*** Opening GIVEN INFORMATION ***

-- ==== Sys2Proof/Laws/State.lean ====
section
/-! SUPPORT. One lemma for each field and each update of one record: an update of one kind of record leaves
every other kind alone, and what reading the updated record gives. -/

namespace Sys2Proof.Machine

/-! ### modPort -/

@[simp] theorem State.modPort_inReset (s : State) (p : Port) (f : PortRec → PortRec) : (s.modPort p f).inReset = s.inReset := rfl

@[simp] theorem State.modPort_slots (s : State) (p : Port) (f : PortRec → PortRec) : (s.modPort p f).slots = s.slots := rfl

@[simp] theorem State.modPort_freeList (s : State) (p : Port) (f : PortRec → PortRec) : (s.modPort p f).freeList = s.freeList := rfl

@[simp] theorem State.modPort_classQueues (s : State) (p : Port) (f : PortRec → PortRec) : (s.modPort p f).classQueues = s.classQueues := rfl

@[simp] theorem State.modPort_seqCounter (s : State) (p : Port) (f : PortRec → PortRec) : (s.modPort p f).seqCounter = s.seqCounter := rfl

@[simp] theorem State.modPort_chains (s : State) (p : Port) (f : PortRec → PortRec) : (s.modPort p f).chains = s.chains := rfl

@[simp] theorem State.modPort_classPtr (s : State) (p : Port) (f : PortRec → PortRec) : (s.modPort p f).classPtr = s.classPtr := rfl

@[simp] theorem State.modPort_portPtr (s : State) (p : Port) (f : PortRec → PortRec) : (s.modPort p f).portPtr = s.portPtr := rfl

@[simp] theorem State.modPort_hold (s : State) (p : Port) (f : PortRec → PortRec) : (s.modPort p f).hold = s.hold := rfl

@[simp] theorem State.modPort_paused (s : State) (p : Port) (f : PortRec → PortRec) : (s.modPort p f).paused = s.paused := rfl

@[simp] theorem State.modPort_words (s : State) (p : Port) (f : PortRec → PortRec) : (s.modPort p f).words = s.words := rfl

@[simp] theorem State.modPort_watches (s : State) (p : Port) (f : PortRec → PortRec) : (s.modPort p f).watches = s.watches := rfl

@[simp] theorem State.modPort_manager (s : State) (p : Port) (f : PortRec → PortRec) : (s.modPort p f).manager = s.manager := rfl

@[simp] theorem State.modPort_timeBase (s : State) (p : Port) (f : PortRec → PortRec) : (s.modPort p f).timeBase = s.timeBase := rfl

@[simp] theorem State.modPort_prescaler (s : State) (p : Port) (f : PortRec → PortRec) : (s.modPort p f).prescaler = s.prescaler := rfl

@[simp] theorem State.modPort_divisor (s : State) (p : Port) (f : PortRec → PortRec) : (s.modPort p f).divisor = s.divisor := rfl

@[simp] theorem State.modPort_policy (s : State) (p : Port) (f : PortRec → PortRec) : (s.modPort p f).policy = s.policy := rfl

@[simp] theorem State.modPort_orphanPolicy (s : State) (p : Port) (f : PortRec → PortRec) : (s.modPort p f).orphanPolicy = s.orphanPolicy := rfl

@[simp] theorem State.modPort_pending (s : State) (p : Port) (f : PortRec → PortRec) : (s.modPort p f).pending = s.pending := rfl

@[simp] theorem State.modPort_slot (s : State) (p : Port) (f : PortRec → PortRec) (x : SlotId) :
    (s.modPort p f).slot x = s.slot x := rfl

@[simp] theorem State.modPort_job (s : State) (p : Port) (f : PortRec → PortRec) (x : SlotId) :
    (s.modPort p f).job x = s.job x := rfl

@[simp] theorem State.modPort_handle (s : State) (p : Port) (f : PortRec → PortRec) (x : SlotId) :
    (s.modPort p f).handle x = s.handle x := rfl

*** Closing GIVEN INFORMATION ***
*** Opening GIVEN INFORMATION ***

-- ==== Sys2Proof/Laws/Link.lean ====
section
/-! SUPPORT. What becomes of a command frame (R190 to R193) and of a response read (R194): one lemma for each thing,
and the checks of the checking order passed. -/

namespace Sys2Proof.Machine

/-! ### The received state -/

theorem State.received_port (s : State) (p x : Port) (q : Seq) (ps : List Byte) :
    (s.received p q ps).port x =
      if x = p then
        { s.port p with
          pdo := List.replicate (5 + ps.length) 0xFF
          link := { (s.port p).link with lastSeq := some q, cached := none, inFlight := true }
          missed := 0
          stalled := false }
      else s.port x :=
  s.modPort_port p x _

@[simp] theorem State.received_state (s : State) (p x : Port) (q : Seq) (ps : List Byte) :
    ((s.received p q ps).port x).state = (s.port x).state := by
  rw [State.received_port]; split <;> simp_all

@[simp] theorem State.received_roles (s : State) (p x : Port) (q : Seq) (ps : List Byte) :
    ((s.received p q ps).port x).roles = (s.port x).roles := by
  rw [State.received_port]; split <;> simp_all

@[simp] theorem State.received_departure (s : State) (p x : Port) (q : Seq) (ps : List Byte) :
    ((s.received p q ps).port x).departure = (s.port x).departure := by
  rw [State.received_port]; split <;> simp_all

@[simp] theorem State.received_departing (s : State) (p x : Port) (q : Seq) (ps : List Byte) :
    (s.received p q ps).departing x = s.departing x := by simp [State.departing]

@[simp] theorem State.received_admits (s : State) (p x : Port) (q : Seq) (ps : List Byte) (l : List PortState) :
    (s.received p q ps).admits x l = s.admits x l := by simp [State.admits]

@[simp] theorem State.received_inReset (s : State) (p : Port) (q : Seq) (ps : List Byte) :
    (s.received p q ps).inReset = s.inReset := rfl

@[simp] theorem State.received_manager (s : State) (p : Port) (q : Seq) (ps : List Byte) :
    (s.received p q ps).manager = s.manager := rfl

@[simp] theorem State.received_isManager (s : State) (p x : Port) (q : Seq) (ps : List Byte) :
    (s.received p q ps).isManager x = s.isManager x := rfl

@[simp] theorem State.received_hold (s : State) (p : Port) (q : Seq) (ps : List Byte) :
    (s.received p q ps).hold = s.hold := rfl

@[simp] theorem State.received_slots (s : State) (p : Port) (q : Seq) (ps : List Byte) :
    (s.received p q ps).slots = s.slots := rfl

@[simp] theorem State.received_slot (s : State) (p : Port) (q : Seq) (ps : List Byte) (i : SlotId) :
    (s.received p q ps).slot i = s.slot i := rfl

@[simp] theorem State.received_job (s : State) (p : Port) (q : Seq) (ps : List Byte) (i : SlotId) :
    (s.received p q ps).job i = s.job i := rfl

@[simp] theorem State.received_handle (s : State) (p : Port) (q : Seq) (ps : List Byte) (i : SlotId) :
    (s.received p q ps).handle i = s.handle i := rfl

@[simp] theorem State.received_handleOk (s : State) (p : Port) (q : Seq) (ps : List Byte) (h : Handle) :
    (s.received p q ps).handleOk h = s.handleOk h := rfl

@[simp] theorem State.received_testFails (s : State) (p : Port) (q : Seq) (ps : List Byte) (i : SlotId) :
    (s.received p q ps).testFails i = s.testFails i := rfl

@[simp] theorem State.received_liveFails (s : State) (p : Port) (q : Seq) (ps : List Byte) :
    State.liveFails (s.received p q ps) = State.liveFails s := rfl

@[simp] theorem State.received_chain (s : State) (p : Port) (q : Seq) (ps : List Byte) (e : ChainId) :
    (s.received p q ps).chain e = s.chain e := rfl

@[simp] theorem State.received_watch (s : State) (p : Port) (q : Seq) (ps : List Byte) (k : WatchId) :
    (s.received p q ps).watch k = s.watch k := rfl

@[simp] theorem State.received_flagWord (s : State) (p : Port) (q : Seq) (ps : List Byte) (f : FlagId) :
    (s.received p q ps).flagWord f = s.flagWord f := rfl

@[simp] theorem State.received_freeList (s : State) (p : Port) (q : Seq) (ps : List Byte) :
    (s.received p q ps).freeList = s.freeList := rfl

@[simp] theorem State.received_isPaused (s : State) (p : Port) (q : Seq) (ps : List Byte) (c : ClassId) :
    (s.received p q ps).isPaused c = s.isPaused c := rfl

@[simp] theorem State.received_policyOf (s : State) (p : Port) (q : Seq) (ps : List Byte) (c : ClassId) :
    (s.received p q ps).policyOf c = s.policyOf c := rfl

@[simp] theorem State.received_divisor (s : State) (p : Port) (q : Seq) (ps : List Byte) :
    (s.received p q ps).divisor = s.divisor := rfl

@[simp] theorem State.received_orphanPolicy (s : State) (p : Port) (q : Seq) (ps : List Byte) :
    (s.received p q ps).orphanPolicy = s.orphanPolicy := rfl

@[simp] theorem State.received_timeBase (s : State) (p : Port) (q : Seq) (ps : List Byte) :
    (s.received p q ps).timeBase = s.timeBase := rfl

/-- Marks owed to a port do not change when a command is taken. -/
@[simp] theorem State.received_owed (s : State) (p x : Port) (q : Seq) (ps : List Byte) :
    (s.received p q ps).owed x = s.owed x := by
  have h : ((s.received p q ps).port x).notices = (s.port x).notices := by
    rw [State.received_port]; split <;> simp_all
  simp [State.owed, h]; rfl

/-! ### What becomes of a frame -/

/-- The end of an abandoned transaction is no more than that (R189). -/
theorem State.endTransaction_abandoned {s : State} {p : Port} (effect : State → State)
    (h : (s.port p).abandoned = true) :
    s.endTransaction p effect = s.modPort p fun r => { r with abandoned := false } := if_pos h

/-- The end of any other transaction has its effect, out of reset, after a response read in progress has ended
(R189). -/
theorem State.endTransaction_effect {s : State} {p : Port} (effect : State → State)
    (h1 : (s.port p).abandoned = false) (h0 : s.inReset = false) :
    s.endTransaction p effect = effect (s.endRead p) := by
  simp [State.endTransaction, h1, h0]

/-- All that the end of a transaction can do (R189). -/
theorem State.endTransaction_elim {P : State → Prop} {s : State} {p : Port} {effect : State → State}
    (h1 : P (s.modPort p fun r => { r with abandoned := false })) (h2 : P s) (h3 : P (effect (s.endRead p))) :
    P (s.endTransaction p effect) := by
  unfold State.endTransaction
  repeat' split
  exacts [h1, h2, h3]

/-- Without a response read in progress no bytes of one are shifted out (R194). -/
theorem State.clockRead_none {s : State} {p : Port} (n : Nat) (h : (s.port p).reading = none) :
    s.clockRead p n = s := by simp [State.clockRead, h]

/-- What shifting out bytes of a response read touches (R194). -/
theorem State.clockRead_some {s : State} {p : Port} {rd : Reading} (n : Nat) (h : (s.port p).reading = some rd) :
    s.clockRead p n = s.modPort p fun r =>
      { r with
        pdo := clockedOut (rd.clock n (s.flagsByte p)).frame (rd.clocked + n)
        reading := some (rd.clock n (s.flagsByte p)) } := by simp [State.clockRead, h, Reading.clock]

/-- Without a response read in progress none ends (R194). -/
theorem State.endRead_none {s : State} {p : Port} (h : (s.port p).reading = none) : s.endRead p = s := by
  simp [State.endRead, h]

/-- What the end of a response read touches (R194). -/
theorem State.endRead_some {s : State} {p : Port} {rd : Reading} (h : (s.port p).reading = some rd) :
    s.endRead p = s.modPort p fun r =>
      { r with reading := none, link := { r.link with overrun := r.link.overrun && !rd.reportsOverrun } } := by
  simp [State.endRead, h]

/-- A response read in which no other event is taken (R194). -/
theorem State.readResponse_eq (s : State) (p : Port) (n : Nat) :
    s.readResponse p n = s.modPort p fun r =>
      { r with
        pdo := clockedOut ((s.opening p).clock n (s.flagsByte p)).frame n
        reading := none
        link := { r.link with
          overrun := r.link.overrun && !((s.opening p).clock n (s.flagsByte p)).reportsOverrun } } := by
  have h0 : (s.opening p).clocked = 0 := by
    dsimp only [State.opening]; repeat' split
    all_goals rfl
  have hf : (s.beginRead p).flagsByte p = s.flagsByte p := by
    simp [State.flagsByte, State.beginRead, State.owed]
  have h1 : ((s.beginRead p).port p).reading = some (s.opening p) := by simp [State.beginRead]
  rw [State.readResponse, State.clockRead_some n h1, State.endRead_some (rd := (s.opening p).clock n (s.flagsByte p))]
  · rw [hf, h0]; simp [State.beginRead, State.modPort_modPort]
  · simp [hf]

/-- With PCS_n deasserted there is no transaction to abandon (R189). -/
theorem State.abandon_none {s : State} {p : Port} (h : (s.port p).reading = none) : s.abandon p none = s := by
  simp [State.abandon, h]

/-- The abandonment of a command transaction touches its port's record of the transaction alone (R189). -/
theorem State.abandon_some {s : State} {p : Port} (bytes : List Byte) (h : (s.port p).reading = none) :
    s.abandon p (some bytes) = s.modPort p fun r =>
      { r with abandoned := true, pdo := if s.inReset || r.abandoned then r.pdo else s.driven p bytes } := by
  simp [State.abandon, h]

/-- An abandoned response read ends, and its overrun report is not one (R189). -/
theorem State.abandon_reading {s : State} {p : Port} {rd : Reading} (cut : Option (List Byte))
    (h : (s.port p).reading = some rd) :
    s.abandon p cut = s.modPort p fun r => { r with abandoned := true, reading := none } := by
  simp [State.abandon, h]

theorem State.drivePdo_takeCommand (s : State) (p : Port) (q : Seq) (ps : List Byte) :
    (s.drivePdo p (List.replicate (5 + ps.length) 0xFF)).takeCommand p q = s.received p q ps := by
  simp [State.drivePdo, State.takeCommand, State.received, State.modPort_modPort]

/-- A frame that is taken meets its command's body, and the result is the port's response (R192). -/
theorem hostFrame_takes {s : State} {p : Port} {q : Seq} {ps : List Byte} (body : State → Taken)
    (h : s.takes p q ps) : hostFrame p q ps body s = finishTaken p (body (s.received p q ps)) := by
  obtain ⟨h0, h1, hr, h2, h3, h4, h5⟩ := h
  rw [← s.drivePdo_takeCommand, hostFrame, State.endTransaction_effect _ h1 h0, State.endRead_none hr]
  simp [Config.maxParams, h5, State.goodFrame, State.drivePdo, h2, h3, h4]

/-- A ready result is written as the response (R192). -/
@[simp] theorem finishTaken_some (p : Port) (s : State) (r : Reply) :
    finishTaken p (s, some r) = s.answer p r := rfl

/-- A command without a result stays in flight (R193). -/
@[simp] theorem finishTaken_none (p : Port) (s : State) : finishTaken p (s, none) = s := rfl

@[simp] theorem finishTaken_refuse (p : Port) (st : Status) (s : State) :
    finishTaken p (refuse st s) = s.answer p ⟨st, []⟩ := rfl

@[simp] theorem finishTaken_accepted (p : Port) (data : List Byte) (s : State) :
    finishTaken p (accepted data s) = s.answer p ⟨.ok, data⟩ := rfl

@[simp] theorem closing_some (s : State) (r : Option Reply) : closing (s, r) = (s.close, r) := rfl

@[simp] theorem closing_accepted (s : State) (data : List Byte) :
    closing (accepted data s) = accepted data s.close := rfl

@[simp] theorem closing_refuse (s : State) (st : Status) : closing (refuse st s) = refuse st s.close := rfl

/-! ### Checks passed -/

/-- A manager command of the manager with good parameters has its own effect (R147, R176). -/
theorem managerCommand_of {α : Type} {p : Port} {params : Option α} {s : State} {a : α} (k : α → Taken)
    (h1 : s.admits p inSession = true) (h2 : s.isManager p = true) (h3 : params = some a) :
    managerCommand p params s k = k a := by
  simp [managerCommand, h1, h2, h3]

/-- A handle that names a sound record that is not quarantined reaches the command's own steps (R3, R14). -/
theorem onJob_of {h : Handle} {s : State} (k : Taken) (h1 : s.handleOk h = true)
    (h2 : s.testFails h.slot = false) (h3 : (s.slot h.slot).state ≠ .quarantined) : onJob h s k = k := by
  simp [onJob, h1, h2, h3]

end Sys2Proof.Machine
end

*** Closing GIVEN INFORMATION ***

• WHAT THIS TASK INVOLVES:
Write down, word for word, the lines above from the one containing "### modPort -/" through the one containing "s.seqCounter := rfl", both ends included.

• RESULT FOR THIS TASK:
/-! ### modPort -/

@[simp] theorem State.modPort_inReset (s : State) (p : Port) (f : PortRec → PortRec) : (s.modPort p f).inReset = s.inReset := rfl

@[simp] theorem State.modPort_slots (s : State) (p : Port) (f : PortRec → PortRec) : (s.modPort p f).slots = s.slots := rfl

@[simp] theorem State.modPort_freeList (s : State) (p : Port) (f : PortRec → PortRec) : (s.modPort p f).freeList = s.freeList := rfl

@[simp] theorem State.modPort_classQueues (s : State) (p : Port) (f : PortRec → PortRec) : (s.modPort p f).classQueues = s.classQueues := rfl

@[simp] theorem State.modPort_seqCounter (s : State) (p : Port) (f : PortRec → PortRec) : (s.modPort p f).seqCounter = s.seqCounter := rfl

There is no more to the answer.